Problem requirements>
Every line of the material is to be reproduced verbatim.

== Segment start ==

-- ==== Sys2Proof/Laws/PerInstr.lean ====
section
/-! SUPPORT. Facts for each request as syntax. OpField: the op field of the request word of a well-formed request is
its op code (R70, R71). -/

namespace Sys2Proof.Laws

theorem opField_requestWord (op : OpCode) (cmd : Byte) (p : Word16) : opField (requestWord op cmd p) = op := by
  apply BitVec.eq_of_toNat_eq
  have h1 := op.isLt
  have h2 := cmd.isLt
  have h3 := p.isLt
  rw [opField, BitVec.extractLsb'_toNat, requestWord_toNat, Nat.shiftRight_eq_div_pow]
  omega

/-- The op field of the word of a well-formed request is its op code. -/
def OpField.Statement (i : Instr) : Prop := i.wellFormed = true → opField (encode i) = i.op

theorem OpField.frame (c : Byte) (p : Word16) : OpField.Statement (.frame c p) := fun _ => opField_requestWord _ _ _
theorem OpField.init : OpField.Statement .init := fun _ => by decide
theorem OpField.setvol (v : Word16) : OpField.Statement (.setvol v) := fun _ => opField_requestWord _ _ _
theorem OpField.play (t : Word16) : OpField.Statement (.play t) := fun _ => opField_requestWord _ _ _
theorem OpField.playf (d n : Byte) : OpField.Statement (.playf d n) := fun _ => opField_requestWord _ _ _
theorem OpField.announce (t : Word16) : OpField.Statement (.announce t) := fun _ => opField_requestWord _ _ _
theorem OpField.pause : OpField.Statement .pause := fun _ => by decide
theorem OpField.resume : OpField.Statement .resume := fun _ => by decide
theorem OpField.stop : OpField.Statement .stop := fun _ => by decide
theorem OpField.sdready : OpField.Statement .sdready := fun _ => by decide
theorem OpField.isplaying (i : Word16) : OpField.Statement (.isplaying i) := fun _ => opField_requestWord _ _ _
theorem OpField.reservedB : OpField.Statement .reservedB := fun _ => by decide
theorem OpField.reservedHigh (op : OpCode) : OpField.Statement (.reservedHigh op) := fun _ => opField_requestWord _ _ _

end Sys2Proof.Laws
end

== Segment end ==

Answer space>
-- ==== Sys2Proof/Laws/PerInstr.lean ====
section
/-! SUPPORT. Facts for each request as syntax. OpField: the op field of the request word of a well-formed request is
its op code (R70, R71). -/

namespace Sys2Proof.Laws

theorem opField_requestWord (op : OpCode) (cmd : Byte) (p : Word16) : opField (requestWord op cmd p) = op := by
  apply BitVec.eq_of_toNat_eq
  have h1 := op.isLt
  have h2 := cmd.isLt
  have h3 := p.isLt
  rw [opField, BitVec.extractLsb'_toNat, requestWord_toNat, Nat.shiftRight_eq_div_pow]
  omega

/-- The op field of the word of a well-formed request is its op code. -/
def OpField.Statement (i : Instr) : Prop := i.wellFormed = true → opField (encode i) = i.op

theorem OpField.frame (c : Byte) (p : Word16) : OpField.Statement (.frame c p) := fun _ => opField_requestWord _ _ _
theorem OpField.init : OpField.Statement .init := fun _ => by decide
theorem OpField.setvol (v : Word16) : OpField.Statement (.setvol v) := fun _ => opField_requestWord _ _ _
theorem OpField.play (t : Word16) : OpField.Statement (.play t) := fun _ => opField_requestWord _ _ _
theorem OpField.playf (d n : Byte) : OpField.Statement (.playf d n) := fun _ => opField_requestWord _ _ _
theorem OpField.announce (t : Word16) : OpField.Statement (.announce t) := fun _ => opField_requestWord _ _ _
theorem OpField.pause : OpField.Statement .pause := fun _ => by decide
theorem OpField.resume : OpField.Statement .resume := fun _ => by decide
theorem OpField.stop : OpField.Statement .stop := fun _ => by decide
theorem OpField.sdready : OpField.Statement .sdready := fun _ => by decide
theorem OpField.isplaying (i : Word16) : OpField.Statement (.isplaying i) := fun _ => opField_requestWord _ _ _
theorem OpField.reservedB : OpField.Statement .reservedB := fun _ => by decide
theorem OpField.reservedHigh (op : OpCode) : OpField.Statement (.reservedHigh op) := fun _ => opField_requestWord _ _ _

end Sys2Proof.Laws
end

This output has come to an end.